The Black Bears have started 5-0 with five quality wins against non-conference opponents this season, but they finally get their first shot at picking up some Hockey East points in their league opener. UMass will be on the second leg of a tough weekend trip, which starts Thursday night in Durham.

While You’re There: Orono is (another) one of INCH’s favorite spots for post-game activities, though we don’t discriminate against many. Be sure to check out the Bear Brew, which is in a fun area. Ushuaia is also a decent spot, especially when they have a live band outside.

Stick Salute

Pete MacArthur has scored some important goals in his two-plus years on Comm. Ave., and he can add another one to his résumé. He knocked home the 10,000th goal in BU history on Friday night, when the Terriers woke up late to knock off Northeastern.

Bench Minor

We give BC credit for their achievements at INCH, so we don’t feel bad for knocking them down here this week. The Eagles flat out did not show up against Notre Dame last Friday and took it on the chin as a result, even getting booed off the ice by the SuperFans. Hey, at least they didn’t use pine tar.

• River Hawk Jeremy Hall reunited with former team Niagara in the consolation game of the Mutual of Omaha Stampede on Saturday. Hall, who transferred from Niagara, didn’t figure in the scoring, but UMass Lowell did earn its first win of the season.

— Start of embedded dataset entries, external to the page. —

-- ==== Sys2Proof/Laws/EvolveDataPath.lean ====
section
/-!
SUPPORT. Each operation and command of the lanes, the firewall, the Basin, stream protection and egress only lets fuses blow, keeps the memories canonical and leaves the queue alone:
one lemma per definition.
-/
set_option linter.unusedTactic false
set_option linter.unreachableTactic false
set_option linter.unusedVariables false

namespace Sys2Proof.Machine

/-! Machine/Firewall.lean. -/

theorem noteCt_ev {s0 : State} (k : ConnKey) (c : Option Conn) {s : State} (hv : Ev s0 s) : Ev s0 (noteCt k c s) := by
  unfold noteCt
  repeat' with_reducible first
    | assumption | (intro _) | split
    | (fail_if_no_progress (apply Ev.of_mk <;> first | exact fun h => h | skip)) | dsimp only

theorem connUpdate_ev {s0 : State} (w : Walk) (sz dz : Nat) (track : Bool) (ct : Nat) {s : State} (hv : Ev s0 s)
    : Ev s0 (connUpdate w sz dz track ct s).1 := by
  unfold connUpdate
  repeat' with_reducible first
    | assumption | (intro _) | apply Ev.ite | apply Ev.ite1 | apply noteCt_ev | split
    | refine Ev.of_eq1 ?_ (by assumption) | refine Ev.of_eq2 ?_ (by assumption)
    | (fail_if_no_progress (apply Ev.of_mk <;> first | exact fun h => h | skip)) | dsimp only

theorem dropDeniedConns_ev {s0 : State} {s : State} (hv : Ev s0 s) : Ev s0 (dropDeniedConns s) :=
  Ev.of_mk hv (fun m => m) (fun m => m) (fun m => m) (fun m => m) (fun m => m) (fun m => m)

theorem logRule_ev {s0 : State} (v : Nat) (i : FwIn) {s : State} (hv : Ev s0 s) : Ev s0 (logRule v i s) := by
  unfold logRule
  repeat' with_reducible first
    | assumption | (intro _) | apply Ev.ite | apply recordLimited_ev | split
    | (fail_if_no_progress (apply Ev.of_mk <;> first | exact fun h => h | skip)) | dsimp only

theorem noteVerdict_ev {s0 : State} (v : Option Nat) (i : FwIn) {s : State} (hv : Ev s0 s) : Ev s0
    (noteVerdict v i s) := by
  unfold noteVerdict
  repeat' with_reducible first
    | assumption | (intro _) | apply countSource_ev | apply logRule_ev | split
    | (fail_if_no_progress (apply Ev.of_mk <;> first | exact fun h => h | skip)) | dsimp only

theorem notePermit_ev {s0 : State} {s : State} (hv : Ev s0 s) : Ev s0 (notePermit s) :=
  Ev.of_mk hv (fun m => m) (fun m => m) (fun m => m) (fun m => m) (fun m => m) (fun m => m)

theorem judgeCrossing_ev {s0 : State} (w : Walk) (flags : Nat) (i : FwIn) {s : State} (hv : Ev s0 s) : Ev s0
    (judgeCrossing w flags i s).1 := by
  unfold judgeCrossing
  repeat' with_reducible first
    | assumption | (intro _) | apply Ev.ite | apply Ev.ite1 | apply recordLimited_ev | apply countSource_ev
    | apply connUpdate_ev | apply noteVerdict_ev | apply notePermit_ev | split
    | refine Ev.of_eq1 ?_ (by assumption) | refine Ev.of_eq2 ?_ (by assumption)
    | (fail_if_no_progress (apply Ev.of_mk <;> first | exact fun h => h | skip)) | dsimp only

theorem firewallStage_ev {s0 : State} (w : Walk) (flags srcEp cls colour : Nat) (zoneLock : Bool) (eps : List Nat)
    {s : State} (hv : Ev s0 s) : Ev s0 (firewallStage w flags srcEp cls colour zoneLock eps s).1 := by
  unfold firewallStage
  repeat' with_reducible first
    | assumption | (intro _) | apply Ev.ite | apply Ev.foldl | apply Ev.foldl1 | apply Ev.foldl2 | apply Ev.ite1
    | apply countSource_ev | apply judgeCrossing_ev | split | refine Ev.of_eq1 ?_ (by assumption)
    | refine Ev.of_eq2 ?_ (by assumption)
    | (fail_if_no_progress (apply Ev.of_mk <;> first | exact fun h => h | skip)) | dsimp only

theorem canDrop_ev {s0 : State} (ch k : Nat) {s : State} (hv : Ev s0 s) : Ev s0 (canDrop ch k s) := by
  unfold canDrop
  repeat' with_reducible first
    | assumption | (intro _) | apply countSource_ev | split
    | (fail_if_no_progress (apply Ev.of_mk <;> first | exact fun h => h | skip)) | dsimp only

theorem takeToken_ev {s0 : State} (key rate burst : Nat) {s : State} (hv : Ev s0 s) : Ev s0
    (takeToken key rate burst s).1 := by
  unfold takeToken
  repeat' with_reducible first
    | assumption | (intro _) | apply Ev.ite | apply Ev.ite1 | split | refine Ev.of_eq1 ?_ (by assumption)
    | refine Ev.of_eq2 ?_ (by assumption)
    | (fail_if_no_progress (apply Ev.of_mk <;> first | exact fun h => h | skip)) | dsimp only

theorem canAdmit_ev {s0 : State} (ch dir id : Nat) (ext : Bool) {s : State} (hv : Ev s0 s) : Ev s0
    (canAdmit ch dir id ext s).1 := by
  unfold canAdmit
  repeat' with_reducible first
    | assumption | (intro _) | apply Ev.ite | apply Ev.ite1 | apply canDrop_ev | apply takeToken_ev | split
    | refine Ev.of_eq1 ?_ (by assumption) | refine Ev.of_eq2 ?_ (by assumption)
    | (fail_if_no_progress (apply Ev.of_mk <;> first | exact fun h => h | skip)) | dsimp only

theorem judgeRoute_ev {s0 : State} (n : Nat) {s : State} (hv : Ev s0 s) : Ev s0 (judgeRoute s n) := by
  unfold judgeRoute
  repeat' with_reducible first
    | assumption | (intro _) | apply Ev.ite | apply noteVerdict_ev | apply notePermit_ev | split
    | (fail_if_no_progress (apply Ev.of_mk <;> first | exact fun h => h | skip)) | dsimp only

theorem rejudgeRoutes_ev {s0 : State} {s : State} (hv : Ev s0 s) : Ev s0 (rejudgeRoutes s) := by
  unfold rejudgeRoutes
  repeat' with_reducible first
    | assumption | (intro _) | apply Ev.foldl | apply judgeRoute_ev | split
    | (fail_if_no_progress (apply Ev.of_mk <;> first | exact fun h => h | skip)) | dsimp only

theorem execCtExpiry_ev (entry : Nat) {s t : State} (hx : execCtExpiry entry s = .next t) : Ev s t := by
  unfold execCtExpiry at hx
  obtain rfl := Host.Outcome.next.inj hx
  have hv := Ev.refl s
  repeat' with_reducible first
    | assumption | (intro _) | apply reachClock_ev | split
    | (fail_if_no_progress (apply Ev.of_mk <;> first | exact fun h => h | skip)) | dsimp only

theorem integrityFault_ev {s0 : State} (got3 got4 : Nat) {s : State} (hv : Ev s0 s) : Ev s0
    (integrityFault got3 got4 s) := by
  unfold integrityFault
  repeat' with_reducible first
    | assumption | (intro _) | apply raiseInt_ev | apply recordNow_ev | split
    | (fail_if_no_progress (apply Ev.of_mk <;> first | exact fun h => h | skip)) | dsimp only

theorem execFwlScrubPass_ev (read3 read4 : Option Word64) {s t : State} (hx
    : execFwlScrubPass read3 read4 s = .next t) : Ev s t := by
  unfold execFwlScrubPass at hx
  obtain rfl := Host.Outcome.next.inj hx
  have hv := Ev.refl s
  repeat' with_reducible first
    | assumption | (intro _) | apply Ev.ite | apply integrityFault_ev | split
    | (fail_if_no_progress (apply Ev.of_mk <;> first | exact fun h => h | skip)) | dsimp only

theorem fwlStatusOp_ev : OpEv fwlStatusOp := by
  unfold fwlStatusOp
  constructor <;> intro r s0 s hv <;> dsimp only <;>
  repeat' with_reducible first
    | assumption | (intro _) | apply answer_ev | split
    | (fail_if_no_progress (apply Ev.of_mk <;> first | exact fun h => h | skip)) | dsimp only

theorem execFwlStatus_ev (c : CmdSource) {s t : State} (hx : execFwlStatus c s = .next t) : Ev s t := by
  unfold execFwlStatus at hx
  obtain rfl := Host.Outcome.next.inj hx
  have hv := Ev.refl s
  repeat' with_reducible first
    | assumption | (intro _) | apply runCommand_ev | exact fwlStatusOp_ev | apply fwlStatusOp_ev.commit | split
    | (fail_if_no_progress (apply Ev.of_mk <;> first | exact fun h => h | skip)) | dsimp only

theorem fwlConnListOp_ev : OpEv fwlConnListOp := by
  unfold fwlConnListOp
  constructor <;> intro r s0 s hv <;> dsimp only <;>
  repeat' with_reducible first
    | assumption | (intro _) | apply Ev.ite | apply answer_ev | split
    | (fail_if_no_progress (apply Ev.of_mk <;> first | exact fun h => h | skip)) | dsimp only

theorem execFwlConnList_ev (c : CmdSource) {s t : State} (hx : execFwlConnList c s = .next t) : Ev s t := by
  unfold execFwlConnList at hx
  obtain rfl := Host.Outcome.next.inj hx
  have hv := Ev.refl s
  repeat' with_reducible first
    | assumption | (intro _) | apply runCommand_ev | exact fwlConnListOp_ev | apply fwlConnListOp_ev.commit | split
    | (fail_if_no_progress (apply Ev.of_mk <;> first | exact fun h => h | skip)) | dsimp only

theorem connFlush_ev {s0 : State} (r : Req) {s : State} (hv : Ev s0 s) : Ev s0 (connFlush r s) := by
  unfold connFlush
  repeat' with_reducible first
    | assumption | (intro _) | apply Ev.ite | apply Ev.foldl | apply answer_ev | apply noteCt_ev | split
    | (fail_if_no_progress (apply Ev.of_mk <;> first | exact fun h => h | skip)) | dsimp only

theorem journalFlush_ev {s0 : State} (r : Req) {s : State} (hv : Ev s0 s) : Ev s0 (journalFlush r s) := by
  unfold journalFlush
  repeat' with_reducible first
    | assumption | (intro _) | apply writeRecord_ev | split
    | (fail_if_no_progress (apply Ev.of_mk <;> first | exact fun h => h | skip)) | dsimp only

theorem fwlConnFlushOp_ev : OpEv fwlConnFlushOp := by
  unfold fwlConnFlushOp
  constructor <;> intro r s0 s hv <;> dsimp only <;>
  repeat' with_reducible first
    | assumption | (intro _) | apply Ev.ite | apply relayOrRun_ev | apply connFlush_ev | apply journalFlush_ev
    | split | (fail_if_no_progress (apply Ev.of_mk <;> first | exact fun h => h | skip)) | dsimp only

theorem execFwlConnFlush_ev (c : CmdSource) {s t : State} (hx : execFwlConnFlush c s = .next t) : Ev s t := by
  unfold execFwlConnFlush at hx
  obtain rfl := Host.Outcome.next.inj hx
  have hv := Ev.refl s
  repeat' with_reducible first
    | assumption | (intro _) | apply runCommand_ev | exact fwlConnFlushOp_ev | apply fwlConnFlushOp_ev.commit
    | split | (fail_if_no_progress (apply Ev.of_mk <;> first | exact fun h => h | skip)) | dsimp only

/-! Machine/Basin.lean. -/

theorem setFrame_ev {s0 : State} (n : Nat) (f : Frame) {s : State} (hv : Ev s0 s) : Ev s0 (setFrame n f s) :=
  Ev.of_mk hv (fun m => m) (fun m => m) (fun m => m) (fun m => m) (fun m => m) (fun m => m)

theorem setEgress_ev {s0 : State} (p : Nat) (e : EgrPort) {s : State} (hv : Ev s0 s) : Ev s0 (setEgress p e s) :=
  Ev.of_mk hv (fun m => m) (fun m => m) (fun m => m) (fun m => m) (fun m => m) (fun m => m)

theorem noteTraffic_ev {s0 : State} (ep : Nat) {s : State} (hv : Ev s0 s) : Ev s0 (noteTraffic ep s) := by
  unfold noteTraffic
  repeat' with_reducible first
    | assumption | (intro _) | apply Ev.ite | apply Ev.foldl | split
    | (fail_if_no_progress (apply Ev.of_mk <;> first | exact fun h => h | skip)) | dsimp only

theorem learn_ev {s0 : State} (f : Frame) {s : State} (hv : Ev s0 s) : Ev s0 (learn f s) := by
  unfold learn
  repeat' with_reducible first
    | assumption | (intro _) | apply Ev.ite | apply countSource_ev | split
    | (fail_if_no_progress (apply Ev.of_mk <;> first | exact fun h => h | skip)) | dsimp only

theorem execLearnAgeing_ev (vid mac : Nat) {s t : State} (hx : execLearnAgeing vid mac s = .next t) : Ev s t := by
  unfold execLearnAgeing at hx
  obtain rfl := Host.Outcome.next.inj hx
  have hv := Ev.refl s
  repeat' with_reducible first
    | assumption | (intro _) | apply reachClock_ev | split
    | (fail_if_no_progress (apply Ev.of_mk <;> first | exact fun h => h | skip)) | dsimp only

theorem wakeLpi_ev {s0 : State} (p : Nat) {s : State} (hv : Ev s0 s) : Ev s0 (wakeLpi p s) := by
  unfold wakeLpi
  repeat' with_reducible first
    | assumption | (intro _) | apply Ev.ite | apply setEgress_ev | split
    | (fail_if_no_progress (apply Ev.of_mk <;> first | exact fun h => h | skip)) | dsimp only

theorem bpAct_ev {s0 : State} (p old new : Nat) {s : State} (hv : Ev s0 s) : Ev s0 (bpAct p old new s) := by
  unfold bpAct
  repeat' with_reducible first
    | assumption | (intro _) | apply Ev.ite | apply Ev.foldl | apply countSource_ev | apply setEgress_ev
    | apply wakeLpi_ev | split
    | (fail_if_no_progress (apply Ev.of_mk <;> first | exact fun h => h | skip)) | dsimp only

theorem refreshBp_ev {s0 : State} {s : State} (hv : Ev s0 s) : Ev s0 (refreshBp s) := by
  unfold refreshBp
  repeat' with_reducible first
    | assumption | (intro _) | apply Ev.ite | apply Ev.foldl | apply bpAct_ev | split
    | (fail_if_no_progress (apply Ev.of_mk <;> first | exact fun h => h | skip)) | dsimp only

theorem chargeFrame_ev {s0 : State} (n c : Nat) {s : State} (hv : Ev s0 s) : Ev s0 (chargeFrame n c s) := by
  unfold chargeFrame
  repeat' with_reducible first
    | assumption | (intro _) | apply Ev.ite | apply record_ev | apply countSource_ev | apply setFrame_ev
    | apply refreshBp_ev | split
    | (fail_if_no_progress (apply Ev.of_mk <;> first | exact fun h => h | skip)) | dsimp only

theorem sendOn_ev {s0 : State} (k : Nat) (x : PlaneItem) {s : State} (hv : Ev s0 s) : Ev s0 (sendOn k x s) :=
  Ev.of_mk hv (fun m => m) (fun m => m) (fun m => m) (fun m => m) (fun m => m) (fun m => m)

theorem takeItems_ev {s0 : State} (g : PlaneItem → Bool) {s : State} (hv : Ev s0 s) : Ev s0 (takeItems g s) :=
  Ev.of_mk hv (fun m => m) (fun m => m) (fun m => m) (fun m => m) (fun m => m) (fun m => m)

theorem holeNotice_ev {s0 : State} (f : Frame) (d : Dest) {s : State} (hv : Ev s0 s) : Ev s0 (holeNotice f d s) := by
  unfold holeNotice
  repeat' with_reducible first
    | assumption | (intro _) | apply sendOn_ev | split
    | (fail_if_no_progress (apply Ev.of_mk <;> first | exact fun h => h | skip)) | dsimp only
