theorem execHpRxDelivery_ev (frame : Nat) {s t : State} (hx : execHpRxDelivery frame s = .next t) : Ev s t := by
  unfold execHpRxDelivery at hx
  obtain rfl := Host.Outcome.next.inj hx
  have hv := Ev.refl s
  repeat' with_reducible first
    | assumption | (intro _) | apply Ev.ite | apply Ev.foldl | apply finishSending_ev | apply deliverTo_ev | split
    | (fail_if_no_progress (apply Ev.of_mk <;> first | exact fun h => h | skip)) | dsimp only

theorem hstRingCtlOp_ev : OpEv hstRingCtlOp := by
  unfold hstRingCtlOp
  constructor <;> intro r s0 s hv <;> dsimp only <;>
  repeat' with_reducible first
    | assumption | (intro _) | apply Ev.ite | apply answer_ev | apply setHstRing_ev | split
    | (fail_if_no_progress (apply Ev.of_mk <;> first | exact fun h => h | skip)) | dsimp only

theorem execHstRingCtl_ev (c : CmdSource) {s t : State} (hx : execHstRingCtl c s = .next t) : Ev s t := by
  unfold execHstRingCtl at hx
  obtain rfl := Host.Outcome.next.inj hx
  have hv := Ev.refl s
  repeat' with_reducible first
    | assumption | (intro _) | apply runCommand_ev | exact hstRingCtlOp_ev | apply hstRingCtlOp_ev.commit | split
    | (fail_if_no_progress (apply Ev.of_mk <;> first | exact fun h => h | skip)) | dsimp only

/-! Machine/Ports.lean. -/

theorem flushPort_ev {s0 : State} (p : Nat) {s : State} (hv : Ev s0 s) : Ev s0 (flushPort p s) := by
  unfold flushPort
  repeat' with_reducible first
    | assumption | (intro _) | apply Ev.ite | apply Ev.foldl | apply setDelay_ev | apply sourceLost_ev
    | apply emptyPort_ev | split
    | (fail_if_no_progress (apply Ev.of_mk <;> first | exact fun h => h | skip)) | dsimp only

theorem takeDown_ev {s0 : State} (p : Nat) (st : PortState) {s : State} (hv : Ev s0 s) : Ev s0 (takeDown p st s) := by
  unfold takeDown
  repeat' with_reducible first
    | assumption | (intro _) | apply Ev.ite | apply setPort_ev | apply flushPort_ev | split
    | (fail_if_no_progress (apply Ev.of_mk <;> first | exact fun h => h | skip)) | dsimp only

theorem bringUp_ev {s0 : State} (p : Nat) {s : State} (hv : Ev s0 s) : Ev s0 (bringUp p s) := by
  unfold bringUp
  repeat' with_reducible first
    | assumption | (intro _) | apply Ev.ite | apply setPort_ev | apply takeDown_ev | split
    | (fail_if_no_progress (apply Ev.of_mk <;> first | exact fun h => h | skip)) | dsimp only

theorem resolveRole_ev {s0 : State} (p : Nat) {s : State} (hv : Ev s0 s) : Ev s0 (resolveRole p s).2 := by
  unfold resolveRole
  repeat' with_reducible first
    | assumption | (intro _) | apply Ev.ite | apply Ev.ite2 | apply drawNat_ev | split
    | refine Ev.of_eq1 ?_ (by assumption) | refine Ev.of_eq2 ?_ (by assumption)
    | (fail_if_no_progress (apply Ev.of_mk <;> first | exact fun h => h | skip)) | dsimp only

theorem becomeUp_ev {s0 : State} (p : Nat) {s : State} (hv : Ev s0 s) : Ev s0 (becomeUp p s) := by
  unfold becomeUp
  repeat' with_reducible first
    | assumption | (intro _) | apply Ev.ite | apply Ev.ite2 | apply setPort_ev | apply setDelay_ev
    | apply enterLpi_ev | apply startPreemption_ev | apply resolveRole_ev | split
    | refine Ev.of_eq1 ?_ (by assumption) | refine Ev.of_eq2 ?_ (by assumption)
    | (fail_if_no_progress (apply Ev.of_mk <;> first | exact fun h => h | skip)) | dsimp only

theorem execLinkUp_ev (p : Port) (rate : Byte) {s t : State} (hx : execLinkUp p rate s = .next t) : Ev s t := by
  unfold execLinkUp at hx
  obtain rfl := Host.Outcome.next.inj hx
  have hv := Ev.refl s
  repeat' with_reducible first
    | assumption | (intro _) | apply Ev.ite | apply setPort_ev | apply becomeUp_ev | split
    | (fail_if_no_progress (apply Ev.of_mk <;> first | exact fun h => h | skip)) | dsimp only

theorem linkLost_ev {s0 : State} (p : Nat) {s : State} (hv : Ev s0 s) : Ev s0 (linkLost p s) := by
  unfold linkLost
  repeat' with_reducible first
    | assumption | (intro _) | apply bringUp_ev | split
    | (fail_if_no_progress (apply Ev.of_mk <;> first | exact fun h => h | skip)) | dsimp only

theorem execLinkDown_ev (p : Port) {s t : State} (hx : execLinkDown p s = .next t) : Ev s t := by
  unfold execLinkDown at hx
  obtain rfl := Host.Outcome.next.inj hx
  have hv := Ev.refl s
  repeat' with_reducible first
    | assumption | (intro _) | apply Ev.ite | apply linkLost_ev | split
    | (fail_if_no_progress (apply Ev.of_mk <;> first | exact fun h => h | skip)) | dsimp only

theorem execPhyCoeffStale_ev (p : Port) {s t : State} (hx : execPhyCoeffStale p s = .next t) : Ev s t := by
  unfold execPhyCoeffStale at hx
  obtain rfl := Host.Outcome.next.inj hx
  have hv := Ev.refl s
  repeat' with_reducible first
    | assumption | (intro _) | apply Ev.ite | apply reachClock_ev | apply record_ev | apply setPort_ev | split
    | (fail_if_no_progress (apply Ev.of_mk <;> first | exact fun h => h | skip)) | dsimp only

theorem execXsModeSearch_ev (p : Port) {s t : State} (hx : execXsModeSearch p s = .next t) : Ev s t := by
  unfold execXsModeSearch at hx
  obtain rfl := Host.Outcome.next.inj hx
  have hv := Ev.refl s
  repeat' with_reducible first
    | assumption | (intro _) | apply Ev.ite | apply reachClock_ev | apply setPort_ev | apply bringUp_ev | split
    | (fail_if_no_progress (apply Ev.of_mk <;> first | exact fun h => h | skip)) | dsimp only

theorem noTurnaround_ev {s0 : State} (p : Nat) {s : State} (hv : Ev s0 s) : Ev s0 (noTurnaround p s) := by
  unfold noTurnaround
  repeat' with_reducible first
    | assumption | (intro _) | apply setPort_ev | split
    | (fail_if_no_progress (apply Ev.of_mk <;> first | exact fun h => h | skip)) | dsimp only

theorem execMdioPoll_ev (p : Port) (link : Option Bool) {s t : State} (hx : execMdioPoll p link s = .next t)
    : Ev s t := by
  unfold execMdioPoll at hx
  obtain rfl := Host.Outcome.next.inj hx
  have hv := Ev.refl s
  repeat' with_reducible first
    | assumption | (intro _) | apply Ev.ite | apply emit_ev | apply reachClock_ev | apply setPort_ev
    | apply takeDown_ev | apply becomeUp_ev | apply noTurnaround_ev | split
    | (fail_if_no_progress (apply Ev.of_mk <;> first | exact fun h => h | skip)) | dsimp only

theorem execPlcaBeaconRx_ev (p : Port) {s t : State} (hx : execPlcaBeaconRx p s = .next t) : Ev s t := by
  unfold execPlcaBeaconRx at hx
  obtain rfl := Host.Outcome.next.inj hx
  have hv := Ev.refl s
  repeat' with_reducible first
    | assumption | (intro _) | apply Ev.ite | apply recordLimited_ev | apply setPort_ev | split
    | (fail_if_no_progress (apply Ev.of_mk <;> first | exact fun h => h | skip)) | dsimp only

theorem execPlcaLost_ev (p : Port) {s t : State} (hx : execPlcaLost p s = .next t) : Ev s t := by
  unfold execPlcaLost at hx
  obtain rfl := Host.Outcome.next.inj hx
  have hv := Ev.refl s
  repeat' with_reducible first
    | assumption | (intro _) | apply Ev.ite | apply reachClock_ev | apply record_ev | apply setPort_ev | split
    | (fail_if_no_progress (apply Ev.of_mk <;> first | exact fun h => h | skip)) | dsimp only

theorem activatePort_ev {s0 : State} (p : Nat) (old : PortCfg) (oldSec : Option Bytes) {s : State} (hv : Ev s0 s)
    : Ev s0 (activatePort p old oldSec s) := by
  unfold activatePort
  repeat' with_reducible first
    | assumption | (intro _) | apply Ev.ite | apply setPort_ev | apply bringUp_ev | split
    | (fail_if_no_progress (apply Ev.of_mk <;> first | exact fun h => h | skip)) | dsimp only

theorem activatePorts_ev {s0 : State} (old : List PortCfg) (oldSec : Option Bytes) {s : State} (hv : Ev s0 s)
    : Ev s0 (activatePorts old oldSec s) := by
  unfold activatePorts
  repeat' with_reducible first
    | assumption | (intro _) | apply Ev.foldl | apply activatePort_ev | split
    | (fail_if_no_progress (apply Ev.of_mk <;> first | exact fun h => h | skip)) | dsimp only

theorem portStatusOp_ev : OpEv portStatusOp := by
  unfold portStatusOp
  constructor <;> intro r s0 s hv <;> dsimp only <;>
  repeat' with_reducible first
    | assumption | (intro _) | apply Ev.ite | apply answer_ev | split
    | (fail_if_no_progress (apply Ev.of_mk <;> first | exact fun h => h | skip)) | dsimp only

theorem execPortStatus_ev (c : CmdSource) {s t : State} (hx : execPortStatus c s = .next t) : Ev s t := by
  unfold execPortStatus at hx
  obtain rfl := Host.Outcome.next.inj hx
  have hv := Ev.refl s
  repeat' with_reducible first
    | assumption | (intro _) | apply runCommand_ev | exact portStatusOp_ev | apply portStatusOp_ev.commit | split
    | (fail_if_no_progress (apply Ev.of_mk <;> first | exact fun h => h | skip)) | dsimp only

theorem linkCtl_ev {s0 : State} (r : Req) {s : State} (hv : Ev s0 s) : Ev s0 (linkCtl r s) := by
  unfold linkCtl
  repeat' with_reducible first
    | assumption | (intro _) | apply Ev.ite | apply Ev.ite2 | apply emit_ev | apply drawNat_ev | apply answer_ev
    | apply setPort_ev | apply takeDown_ev | apply bringUp_ev | apply noTurnaround_ev | split
    | refine Ev.of_eq1 ?_ (by assumption) | refine Ev.of_eq2 ?_ (by assumption)
    | (fail_if_no_progress (apply Ev.of_mk <;> first | exact fun h => h | skip)) | dsimp only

• Word around the street is that a few fans had to be removed from the Mullins Center during UMass’ home opener against Sacred Heart on Oct. 13 for yelling obscenities near the radio crew on press row. After sports information director Kimberly Gardner had the fans escorted out of the building on Friday night, she found herself on the wrong end of a heckling chant on Saturday night when the Minutemen played Clarkson. Gardner said she was honored to feel so loved.

“You know you’ve arrived,” she said, “when you get a personalized ‘sucks’ cheer.”

• UNH became the first non-WCHA team to sweep Colorado College at the new World Arena over the weekend with wins of 4-3 and 7-4. The Wildcats were led by Hockey East Player of the Week Trevor Smith, who picked up three goals and two assists.

• Ben Bishop went nearly 94 minutes without allowing a goal in the two-game series at North Dakota last weekend. He stopped 48 of 50 shots in Maine’s sweep.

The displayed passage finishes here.